(Stored data entries)
++++++

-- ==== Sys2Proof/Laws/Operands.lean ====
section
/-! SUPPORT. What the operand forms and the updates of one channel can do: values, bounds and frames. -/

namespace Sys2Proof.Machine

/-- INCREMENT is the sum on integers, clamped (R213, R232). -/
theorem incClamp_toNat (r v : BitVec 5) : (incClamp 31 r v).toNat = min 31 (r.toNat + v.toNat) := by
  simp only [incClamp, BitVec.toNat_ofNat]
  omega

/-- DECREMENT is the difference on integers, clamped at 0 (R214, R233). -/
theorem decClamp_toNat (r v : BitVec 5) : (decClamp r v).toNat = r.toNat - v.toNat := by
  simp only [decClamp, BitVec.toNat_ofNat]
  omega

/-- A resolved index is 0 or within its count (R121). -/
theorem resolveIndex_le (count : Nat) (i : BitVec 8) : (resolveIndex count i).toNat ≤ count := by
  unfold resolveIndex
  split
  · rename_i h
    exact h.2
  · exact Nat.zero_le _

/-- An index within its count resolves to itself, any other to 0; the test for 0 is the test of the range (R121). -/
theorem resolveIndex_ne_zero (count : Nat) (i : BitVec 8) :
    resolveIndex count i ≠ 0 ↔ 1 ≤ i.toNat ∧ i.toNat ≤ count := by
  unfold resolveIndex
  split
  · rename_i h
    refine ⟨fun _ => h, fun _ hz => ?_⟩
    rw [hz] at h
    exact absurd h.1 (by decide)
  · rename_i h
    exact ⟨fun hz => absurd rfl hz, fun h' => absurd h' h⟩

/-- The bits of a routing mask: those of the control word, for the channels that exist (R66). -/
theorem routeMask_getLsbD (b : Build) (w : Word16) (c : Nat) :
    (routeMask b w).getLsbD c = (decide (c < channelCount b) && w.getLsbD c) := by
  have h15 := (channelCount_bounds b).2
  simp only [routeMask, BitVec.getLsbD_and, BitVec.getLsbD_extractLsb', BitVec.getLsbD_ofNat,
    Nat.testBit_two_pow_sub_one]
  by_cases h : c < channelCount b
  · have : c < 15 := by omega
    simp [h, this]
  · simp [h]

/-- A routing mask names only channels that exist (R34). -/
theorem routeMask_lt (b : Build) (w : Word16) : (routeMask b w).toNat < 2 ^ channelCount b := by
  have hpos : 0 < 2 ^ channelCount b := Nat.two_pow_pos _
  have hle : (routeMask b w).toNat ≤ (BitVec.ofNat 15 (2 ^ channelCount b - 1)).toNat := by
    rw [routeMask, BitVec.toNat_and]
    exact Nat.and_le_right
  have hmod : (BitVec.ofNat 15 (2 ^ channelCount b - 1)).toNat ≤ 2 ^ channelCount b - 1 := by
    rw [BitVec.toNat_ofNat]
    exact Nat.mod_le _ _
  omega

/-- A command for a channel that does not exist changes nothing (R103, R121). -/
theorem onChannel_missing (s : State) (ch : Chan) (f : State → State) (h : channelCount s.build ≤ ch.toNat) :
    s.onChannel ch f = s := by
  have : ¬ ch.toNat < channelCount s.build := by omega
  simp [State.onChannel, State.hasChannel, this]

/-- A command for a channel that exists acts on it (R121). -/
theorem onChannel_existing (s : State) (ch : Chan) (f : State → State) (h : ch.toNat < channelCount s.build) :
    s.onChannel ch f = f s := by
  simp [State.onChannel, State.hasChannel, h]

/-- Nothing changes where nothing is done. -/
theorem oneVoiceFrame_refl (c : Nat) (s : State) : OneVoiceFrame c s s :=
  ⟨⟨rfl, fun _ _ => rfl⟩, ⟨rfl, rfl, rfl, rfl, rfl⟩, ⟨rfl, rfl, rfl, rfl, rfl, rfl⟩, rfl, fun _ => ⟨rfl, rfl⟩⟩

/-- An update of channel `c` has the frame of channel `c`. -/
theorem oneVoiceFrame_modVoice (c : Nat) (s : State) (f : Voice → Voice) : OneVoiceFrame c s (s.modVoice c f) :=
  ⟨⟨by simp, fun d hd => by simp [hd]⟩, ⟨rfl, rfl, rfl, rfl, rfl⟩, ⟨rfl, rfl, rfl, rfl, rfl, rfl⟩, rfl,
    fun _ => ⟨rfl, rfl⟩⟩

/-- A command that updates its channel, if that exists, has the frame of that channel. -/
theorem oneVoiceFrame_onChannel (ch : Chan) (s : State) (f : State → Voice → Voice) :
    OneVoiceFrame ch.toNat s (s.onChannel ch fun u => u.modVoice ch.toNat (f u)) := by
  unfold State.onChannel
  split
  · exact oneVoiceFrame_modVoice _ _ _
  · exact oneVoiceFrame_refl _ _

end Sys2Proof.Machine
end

++++++

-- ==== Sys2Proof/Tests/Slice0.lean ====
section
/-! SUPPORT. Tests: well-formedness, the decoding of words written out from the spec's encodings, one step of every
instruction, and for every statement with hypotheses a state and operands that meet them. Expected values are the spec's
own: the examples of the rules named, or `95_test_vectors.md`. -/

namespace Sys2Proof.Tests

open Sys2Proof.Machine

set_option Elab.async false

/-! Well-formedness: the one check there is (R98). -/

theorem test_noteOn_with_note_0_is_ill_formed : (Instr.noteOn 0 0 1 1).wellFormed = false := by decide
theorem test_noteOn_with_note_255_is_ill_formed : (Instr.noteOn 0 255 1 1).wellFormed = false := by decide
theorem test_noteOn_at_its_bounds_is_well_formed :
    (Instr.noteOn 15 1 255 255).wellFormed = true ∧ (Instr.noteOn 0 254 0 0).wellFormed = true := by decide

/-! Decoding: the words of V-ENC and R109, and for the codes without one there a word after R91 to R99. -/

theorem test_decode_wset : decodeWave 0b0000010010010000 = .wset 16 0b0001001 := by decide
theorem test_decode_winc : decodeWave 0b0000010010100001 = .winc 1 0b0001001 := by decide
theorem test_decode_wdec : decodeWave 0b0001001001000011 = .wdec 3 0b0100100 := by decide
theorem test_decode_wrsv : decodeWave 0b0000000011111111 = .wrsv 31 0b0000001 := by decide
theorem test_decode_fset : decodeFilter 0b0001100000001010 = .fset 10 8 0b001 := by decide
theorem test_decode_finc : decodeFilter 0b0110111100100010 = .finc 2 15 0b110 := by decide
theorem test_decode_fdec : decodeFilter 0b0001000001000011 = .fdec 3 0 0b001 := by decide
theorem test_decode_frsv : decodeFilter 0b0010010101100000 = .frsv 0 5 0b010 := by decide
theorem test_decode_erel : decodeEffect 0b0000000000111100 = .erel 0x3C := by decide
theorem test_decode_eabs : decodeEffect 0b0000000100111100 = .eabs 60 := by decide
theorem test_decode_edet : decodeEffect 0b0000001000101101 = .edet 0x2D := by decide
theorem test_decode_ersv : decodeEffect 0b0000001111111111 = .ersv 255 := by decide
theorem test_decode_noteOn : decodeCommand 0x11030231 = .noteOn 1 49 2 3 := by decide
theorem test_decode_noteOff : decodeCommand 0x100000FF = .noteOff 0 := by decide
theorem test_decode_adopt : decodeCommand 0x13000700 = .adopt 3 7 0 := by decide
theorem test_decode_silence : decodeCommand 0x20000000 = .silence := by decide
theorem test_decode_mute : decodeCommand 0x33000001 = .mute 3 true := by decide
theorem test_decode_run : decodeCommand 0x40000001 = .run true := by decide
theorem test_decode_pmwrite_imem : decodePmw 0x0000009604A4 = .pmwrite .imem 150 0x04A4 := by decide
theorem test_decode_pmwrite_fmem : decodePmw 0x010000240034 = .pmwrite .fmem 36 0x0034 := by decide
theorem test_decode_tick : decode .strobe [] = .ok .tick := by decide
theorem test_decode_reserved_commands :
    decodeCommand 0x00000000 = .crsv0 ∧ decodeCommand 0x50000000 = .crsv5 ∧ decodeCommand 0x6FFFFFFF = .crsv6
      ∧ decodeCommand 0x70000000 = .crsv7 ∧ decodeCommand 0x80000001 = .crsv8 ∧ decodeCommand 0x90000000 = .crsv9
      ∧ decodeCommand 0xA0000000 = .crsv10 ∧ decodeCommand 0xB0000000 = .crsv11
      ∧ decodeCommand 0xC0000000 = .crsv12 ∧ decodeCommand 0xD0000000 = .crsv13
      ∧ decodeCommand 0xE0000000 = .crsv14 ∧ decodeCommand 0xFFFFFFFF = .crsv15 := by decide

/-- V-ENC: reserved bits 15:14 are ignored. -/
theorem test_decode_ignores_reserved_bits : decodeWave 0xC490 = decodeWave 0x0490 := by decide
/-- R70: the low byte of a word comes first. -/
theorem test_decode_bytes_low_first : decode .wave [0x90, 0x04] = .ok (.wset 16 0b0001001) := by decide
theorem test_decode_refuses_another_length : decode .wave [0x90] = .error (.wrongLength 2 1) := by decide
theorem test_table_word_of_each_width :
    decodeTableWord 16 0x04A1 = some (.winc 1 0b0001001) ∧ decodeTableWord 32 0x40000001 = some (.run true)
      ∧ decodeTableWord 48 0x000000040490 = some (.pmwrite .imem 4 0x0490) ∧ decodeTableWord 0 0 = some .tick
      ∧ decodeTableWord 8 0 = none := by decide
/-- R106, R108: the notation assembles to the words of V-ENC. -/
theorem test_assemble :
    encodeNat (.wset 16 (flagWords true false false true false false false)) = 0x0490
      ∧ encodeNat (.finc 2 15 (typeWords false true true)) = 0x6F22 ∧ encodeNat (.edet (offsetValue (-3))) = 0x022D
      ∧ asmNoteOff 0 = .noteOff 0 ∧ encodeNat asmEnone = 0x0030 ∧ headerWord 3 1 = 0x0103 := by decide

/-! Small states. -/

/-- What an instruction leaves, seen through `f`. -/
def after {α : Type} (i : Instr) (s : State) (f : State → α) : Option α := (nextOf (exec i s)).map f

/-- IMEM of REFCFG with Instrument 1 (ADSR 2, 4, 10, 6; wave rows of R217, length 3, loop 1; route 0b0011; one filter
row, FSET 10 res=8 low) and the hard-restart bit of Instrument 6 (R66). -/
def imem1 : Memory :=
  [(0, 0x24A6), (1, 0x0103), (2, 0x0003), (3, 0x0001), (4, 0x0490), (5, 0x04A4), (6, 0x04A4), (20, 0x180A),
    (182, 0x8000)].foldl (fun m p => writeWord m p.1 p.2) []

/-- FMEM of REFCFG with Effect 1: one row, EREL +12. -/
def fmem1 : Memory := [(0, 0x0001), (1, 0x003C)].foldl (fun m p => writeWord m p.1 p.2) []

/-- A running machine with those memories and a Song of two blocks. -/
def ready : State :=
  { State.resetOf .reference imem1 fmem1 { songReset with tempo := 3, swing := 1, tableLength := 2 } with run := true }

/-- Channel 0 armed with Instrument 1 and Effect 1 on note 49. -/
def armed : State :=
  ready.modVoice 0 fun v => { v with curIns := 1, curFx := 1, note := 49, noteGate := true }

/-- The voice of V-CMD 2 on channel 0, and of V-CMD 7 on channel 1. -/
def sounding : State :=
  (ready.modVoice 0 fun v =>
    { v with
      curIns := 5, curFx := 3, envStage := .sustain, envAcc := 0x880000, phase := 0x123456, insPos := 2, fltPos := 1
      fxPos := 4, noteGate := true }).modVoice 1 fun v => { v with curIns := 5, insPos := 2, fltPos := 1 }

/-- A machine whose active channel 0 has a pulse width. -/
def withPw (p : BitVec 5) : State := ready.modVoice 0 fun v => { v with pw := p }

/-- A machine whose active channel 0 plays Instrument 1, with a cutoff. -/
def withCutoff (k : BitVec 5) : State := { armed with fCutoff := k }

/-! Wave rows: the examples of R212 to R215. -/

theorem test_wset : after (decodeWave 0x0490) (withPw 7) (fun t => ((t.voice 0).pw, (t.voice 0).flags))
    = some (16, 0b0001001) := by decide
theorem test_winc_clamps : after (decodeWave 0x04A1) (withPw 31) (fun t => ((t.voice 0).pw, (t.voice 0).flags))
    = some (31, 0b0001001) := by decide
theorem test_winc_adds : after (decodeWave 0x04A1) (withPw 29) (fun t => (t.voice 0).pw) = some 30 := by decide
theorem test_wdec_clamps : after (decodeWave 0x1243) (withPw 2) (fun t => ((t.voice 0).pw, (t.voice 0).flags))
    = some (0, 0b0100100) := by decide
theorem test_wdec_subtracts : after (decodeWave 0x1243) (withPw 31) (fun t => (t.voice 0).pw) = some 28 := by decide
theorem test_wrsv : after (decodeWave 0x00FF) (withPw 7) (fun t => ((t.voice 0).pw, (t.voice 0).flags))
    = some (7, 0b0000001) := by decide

++++++

- _YOUR GOAL_
Above are the entries. Output exactly the lines beginning with the line that has "theorem resolveIndex_ne_zero (count" and ending with the line that has "An update of".

- _EXPECTED ANSWER_
theorem resolveIndex_ne_zero (count : Nat) (i : BitVec 8) :
    resolveIndex count i ≠ 0 ↔ 1 ≤ i.toNat ∧ i.toNat ≤ count := by
  unfold resolveIndex
  split
  · rename_i h
    refine ⟨fun _ => h, fun _ hz => ?_⟩
    rw [hz] at h
    exact absurd h.1 (by decide)
  · rename_i h
    exact ⟨fun hz => absurd rfl hz, fun h' => absurd h' h⟩

/-- The bits of a routing mask: those of the control word, for the channels that exist (R66). -/
theorem routeMask_getLsbD (b : Build) (w : Word16) (c : Nat) :
    (routeMask b w).getLsbD c = (decide (c < channelCount b) && w.getLsbD c) := by
  have h15 := (channelCount_bounds b).2
  simp only [routeMask, BitVec.getLsbD_and, BitVec.getLsbD_extractLsb', BitVec.getLsbD_ofNat,
    Nat.testBit_two_pow_sub_one]
  by_cases h : c < channelCount b
  · have : c < 15 := by omega
    simp [h, this]
  · simp [h]

/-- A routing mask names only channels that exist (R34). -/
theorem routeMask_lt (b : Build) (w : Word16) : (routeMask b w).toNat < 2 ^ channelCount b := by
  have hpos : 0 < 2 ^ channelCount b := Nat.two_pow_pos _
  have hle : (routeMask b w).toNat ≤ (BitVec.ofNat 15 (2 ^ channelCount b - 1)).toNat := by
    rw [routeMask, BitVec.toNat_and]
    exact Nat.and_le_right
  have hmod : (BitVec.ofNat 15 (2 ^ channelCount b - 1)).toNat ≤ 2 ^ channelCount b - 1 := by
    rw [BitVec.toNat_ofNat]
    exact Nat.mod_le _ _
  omega

/-- A command for a channel that does not exist changes nothing (R103, R121). -/
theorem onChannel_missing (s : State) (ch : Chan) (f : State → State) (h : channelCount s.build ≤ ch.toNat) :
    s.onChannel ch f = s := by
  have : ¬ ch.toNat < channelCount s.build := by omega
  simp [State.onChannel, State.hasChannel, this]

/-- A command for a channel that exists acts on it (R121). -/
theorem onChannel_existing (s : State) (ch : Chan) (f : State → State) (h : ch.toNat < channelCount s.build) :
    s.onChannel ch f = f s := by
  simp [State.onChannel, State.hasChannel, h]

/-- Nothing changes where nothing is done. -/
theorem oneVoiceFrame_refl (c : Nat) (s : State) : OneVoiceFrame c s s :=
  ⟨⟨rfl, fun _ _ => rfl⟩, ⟨rfl, rfl, rfl, rfl, rfl⟩, ⟨rfl, rfl, rfl, rfl, rfl, rfl⟩, rfl, fun _ => ⟨rfl, rfl⟩⟩

/-- An update of channel `c` has the frame of channel `c`. -/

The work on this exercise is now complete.